#### INFORMATION PROVIDED

theorem witness_PartResetClearsThePart :
    let s := busy.modParser .a ({ · with arm := some { scope := .part, window := 1 } })
    (s.chan .a).parser.arm = some ⟨.part, 1⟩ ∧ s.management.get .a = true ∧
      (run (.reset .a .primary 1) s).library.storedSlot 2 = .invalid ∧
      (run (.reset .a .primary 1) s).library.storeFail = true ∧
      ((run (.reset .a .primary 1) s).chan .c).engine = .idle := by decide

theorem test_power_on :
    (run (.powerOn true false) busy).ref.rate = .r50 ∧ (run (.powerOn true false) busy).library.storedSlot 2 = .invalid ∧
      (run (.powerOn true false) busy).library.storeFail = false := by decide

/-! ### Witnesses: the Status Reporter and the frames -/

theorem witness_ClearEventsAndReadback :
    busy.library.report 40 = some .blank ∧ busy.library.report 3 = some .underOperation ∧
      (busy.chan .d).schedule.entries[1]? = some (entry 30) ∧ (busy.chan .d).schedule.entries.length ≤ 2 ∧
      (0 : Nat) = BankId.bank0.code ∧ ((busy.chan .a).promo.bank .bank0).items[1]? = some (item 60) ∧
      ((busy.chan .a).promo.bank .bank0).items.length ≤ 2 ∧
      ((run (.readback .d .primary 1 1 0) busy).chan .d).reporter.readback = some (.entry 1 (entry 30)) ∧
      ((run (.clearEvents .a .primary 0xFDFF) (State.reset.raise .a .timeJump)).chan .a).reporter.flag .timeJump =
        true ∧
      ((run (.clearEvents .a .primary 0x0200) (State.reset.raise .a .timeJump)).chan .a).reporter.flags = 0 := by decide

/-- The reporter's status packet stands on line 12 ahead of the others, its results emptied behind it. -/
theorem witness_StatusPacketsReport :
    (busy.chan .a).reporter.Sound ∧
      (let s := run (.endHold .a .primary) .reset
       let t := run (.channelFrameEvent .a inputs) s
       (s.chan .a).reporter.results.length = 1 ∧ (t.chan .a).reporter.results = [] ∧
         (State.reported .a s t |>.chan .a).reporter.results = (s.chan .a).reporter.results ∧
         (t.chan .a).output.built.map (fun f => f.anc.map AncPacket.line) = some [12]) :=
  ⟨⟨by decide, by decide⟩, by decide⟩

/-- A frame of PGM-A with its 1920 samples of pair 1. -/
def sounding : FrameInputs := { inputs with pgm := { frame with pair1 := List.replicate 1920 (8388607, -8388608) } }

theorem witness_IdleFramesPassThrough :
    let c := State.reset.chan .a
    c.engine.state = .idle ∧ c.schedule.entries = [] ∧ c.parser.context = none ∧ c.parser.arm = none ∧
      inputValid State.reset.ref.rate sounding.pgm = true ∧
      sounding.pgm.pair1.length = frameSamples State.reset.ref.rate sounding ∧
      (∀ x ∈ sounding.pgm.pair1, sampleWf x = true) ∧ c.composer.gP.target = 65536 ∧ c.composer.gP.position = none ∧
      c.composer.gR.target = 0 ∧ c.composer.gR.position = none := by
  refine ⟨by decide, by decide, by decide, by decide, by decide, ?_, fun x h => ?_, by decide, by decide, by decide,
    by decide⟩
  · simp only [sounding, List.length_replicate]
    decide
  · rw [List.eq_of_mem_replicate h]
    decide

/-- R143: the samples of a frame at each rate, and of a frame that R149 shortens to half. -/
theorem test_frame_samples :
    let f (rate : FrameRate) (length : Nat) (long : Bool) := frameSamples rate { inputs with length := length, long := long }
    [f .r25 65536 false, f .r29 65536 false, f .r29 65536 true, f .r50 65536 false, f .r59 65536 false,
      f .r59 65536 true, f .r50 32768 false] = [1920, 1601, 1602, 960, 800, 801, 480] := by decide

/-- R155: a frame a quarter of a frame away from the reference frame event is valid, one tick more is not. -/
theorem test_input_valid :
    inputValid .r25 { frame with offset := 16384 } = true ∧ inputValid .r25 { frame with offset := -16384 } = true ∧
      inputValid .r25 { frame with offset := 16385 } = false ∧ inputValid .r50 frame = false ∧
      inputValid .r25 { frame with progressive := false } = false := by decide

/-- Frames that take no end cause: a squeeze with an empty list advances to the worked rectangle and enters HELD with
LIST_END marked; the item counts; the takeover reaches PROMO_FULL; in RELEASE a count of 1 stays at 0 (R81). -/
theorem witness_RunningFramesGoOn :
    let e := squeezeEngine junction 23
    let frameOf (s : State) : ChannelState := (run (.channelFrameEvent .a inputs) s).chan .a
    let back := { releaseEngine junction with k := 3 }
    (((withA e).atFrame .a inputs).chan .a).engine = e ∧ e.record = some junction ∧ e.move.isSome = true ∧
      RunsOn e ∧ RunsOn back ∧ RunsOn (takeoverEngine junction) ∧ RunsOn (promoFullEngine junction) ∧
      ((withA e).chan .a).promo.play.bank = none ∧
      (frameOf (withA e)).engine.k = 24 ∧ (frameOf (withA e)).engine.pgmRect = some ⟨958, 0, 962, 541⟩ ∧
      (frameOf (withA (squeezeEngine junction 24))).engine.state = .held ∧
      (frameOf (withA (squeezeEngine junction 24))).engine.marker = some .listEnd ∧
      (frameOf (ending e)).promo.play.cursor = some ⟨0, .running, 45, none⟩ ∧
      (frameOf (ending (takeoverEngine junction))).engine.state = .promoFull ∧
      (frameOf (playA back (playing 0 1 none .running))).promo.play.cursor = some ⟨0, .running, 0, none⟩ ∧
      (frameOf (playA back (playing 0 0 none .running))).promo.play.cursor = some ⟨0, .running, 0, none⟩ ∧
      (frameOf (playA { heldEngine junction with credit := some 9, watch := some 2 } (playing 0 46 none .running))).engine
        = { heldEngine junction with credit := some 8, watch := some 1 } := by
  have h : ∀ c, ¬ FirstCause (squeezeEngine junction 23) c := by
    rintro c (⟨_, h⟩ | ⟨_, _, h⟩ | ⟨_, _, _, h, _⟩ | ⟨_, h, _⟩) <;> cases h
  exact ⟨by decide, rfl, rfl, h, by simp only [RunsOn, releaseEngine]; decide,
    by simp only [RunsOn, takeoverEngine]; decide, by simp only [RunsOn, promoFullEngine]; decide, by decide, by decide,
    by decide, by decide, by decide, by decide, by decide, by decide, by decide, by decide⟩

/-- A squeeze hands the composer two drawable windows, painted to the last column of every component. -/
theorem witness_FramesArePainted :
    let s := withA (squeezeEngine junction 3)
    let view := State.handed .a inputs s (run (.channelFrameEvent .a inputs) s)
    s.RecordPresent .a ∧ State.reset.RecordPresent .a ∧ view.state = .squeeze ∧
      view.pgm = some (moveRect 4 25 .easeOut { src := fullFrame, dst := quarterRect }) ∧ view.promo = some fullFrame ∧
      (∀ r, view.pgm = some r → Rect.Drawable r) ∧ (∀ q, view.promo = some q → Rect.Drawable q) ∧
      1918 * Component.luma.scale < 1920 ∧ 959 * Component.cb.scale < 1920 := by
  refine ⟨fun _ => rfl, fun h => absurd rfl h, by decide, by decide, by decide, fun r h => ?_, fun q h => ?_, by decide,
    by decide⟩
  · obtain rfl := Option.some.inj h
    simp only [Rect.Drawable]
    decide
  · obtain rfl := Option.some.inj h
    simp only [Rect.Drawable]
    decide

/-- A squeeze without an item aims gP by the template's code and gR at silence, a passthrough frame aims gP at full; a
ramp from full to silence is half way after 512 samples and done after 1024. -/
theorem witness_GainsRampAndPairOneIsMixed :
    let s := (withA (squeezeEngine junction 3)).modChan .a fun c =>
      { c with composer := { c.composer with look := .ofTemplate fallbackLayout } }
    let view := State.handed .a inputs s (run (.channelFrameEvent .a inputs) s)
    s.RecordPresent .a ∧ view.look.codes = some { pgm := fallbackLayout.pgmAudio, prm := fallbackLayout.prmAudio } ∧
      AimsAt view (gainTargets view).1 (gainTargets view).2 ∧ AimsAt .passthrough 65536 0 ∧
      (Gain.aimed (.settled 65536) 0).sample 512 = 32768 ∧
      ((Gain.aimed (.settled 65536) 0).mixed 1024).position = none ∧ mixed 8388607 8388607 65536 65536 = 8388607 := by
  refine ⟨fun _ => rfl, by decide, ⟨fun h => ?_, fun d h => ?_⟩, ⟨fun _ => ⟨rfl, rfl⟩, fun d h => ?_⟩, by decide,
    by decide, by decide⟩
  · rcases h with h | h <;> cases h
  · obtain rfl := Option.some.inj h
    exact ⟨fun _ => ⟨fun i h => (by cases h), fun _ => ⟨rfl, rfl⟩⟩, fun h => by rcases h with h | h <;> cases h⟩
  · cases h

theorem witness_HoldsAndRampsEnd :
    let lost : FrameInputs := { inputs with pgm := lostFrame }
    let s := onA fun c => { c with composer := { c.composer with pgmHold := { counter := 5, picture := none } } }
    let ramp : Gain := { present := 60, target := 0, start := 65536, position := some 1023 }
    let t := onA fun c => { c with composer := { c.composer with gR := ramp } }
    (s.chan .a).view.lost s.ref.rate lost .programme = true ∧ ((s.chan .a).composer.hold .programme).counter = 5 ∧
      ((run (.sourceHoldExpiry .a .programme lost) s).chan .a).composer.pgmHold.counter = 6 ∧
      ((t.chan .a).composer.gain .gR).position = some 1023 ∧ 1024 < 1023 + frameSamples t.ref.rate inputs ∧
      ((t.chan .a).composer.gain .gR).target = (gainTargets (t.chan .a).view).2 ∧
      ((run (.gainRampEnd .a .gR inputs) t).chan .a).composer.gR.position = none ∧
      ((run (.gainRampEnd .a .gR inputs) t).chan .a).composer.gR.present = 0 ∧
      ((run (.channelFrameEvent .a lost) s).chan .a).composer.pgmHold.counter = 6 ∧
      (let first := onA fun c => { c with composer := { c.composer with pgmHold := { counter := 0, picture := none } } }
       ((run (.channelFrameEvent .a lost) first).chan .a).reporter.flag .sourceHold = true ∧
         ((run (.channelFrameEvent .a lost) first).chan .a).composer.pgmHold.counter = 1) := by decide

theorem witness_EasedValuesRise : (1 : Nat) ≤ 250 ∧ (250 : Nat) ≤ 250 ∧ (0 : Nat) ≤ 250 := by decide

theorem witness_ItemsAppendAndSeal_check :
    itemOf { rawItem with timing := 1, duration := 32768 } =
      some { item 32768 with timing := .gated 65535 } ∧
      itemOf { rawItem with timing := 1, duration := 40, gateLimit := some 39 } = none ∧
      itemOf { rawItem with gateLimit := some 60 } = none ∧ itemOf { rawItem with duration := 0 } = none ∧
      itemOf { rawItem with pgmAudio := some 4 } = none := by decide

/-- A loss of PGM-A is shown from the first lost frame with SOURCE_HOLD set, and the counter stays at 6 (R139). -/
theorem test_source_hold :
    let h (n : Nat) : Hold := { counter := n, picture := none }
    (drawInput false blank fullFrame black (h 0)).begins = true ∧
      (drawInput false blank fullFrame black (h 6)).hold.counter = 6 ∧
      (drawInput true blank fullFrame black (h 3)).hold.counter = 0 := by decide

########

REQUIRED WORK — Starting from the top of the records and ending at the line that contains "(run (.reset .a .primary 1) s).library.storeFail", repeat each line exactly and return only those lines.

RESPONSE BELOW —
theorem witness_PartResetClearsThePart :
    let s := busy.modParser .a ({ · with arm := some { scope := .part, window := 1 } })
    (s.chan .a).parser.arm = some ⟨.part, 1⟩ ∧ s.management.get .a = true ∧
      (run (.reset .a .primary 1) s).library.storedSlot 2 = .invalid ∧
      (run (.reset .a .primary 1) s).library.storeFail = true ∧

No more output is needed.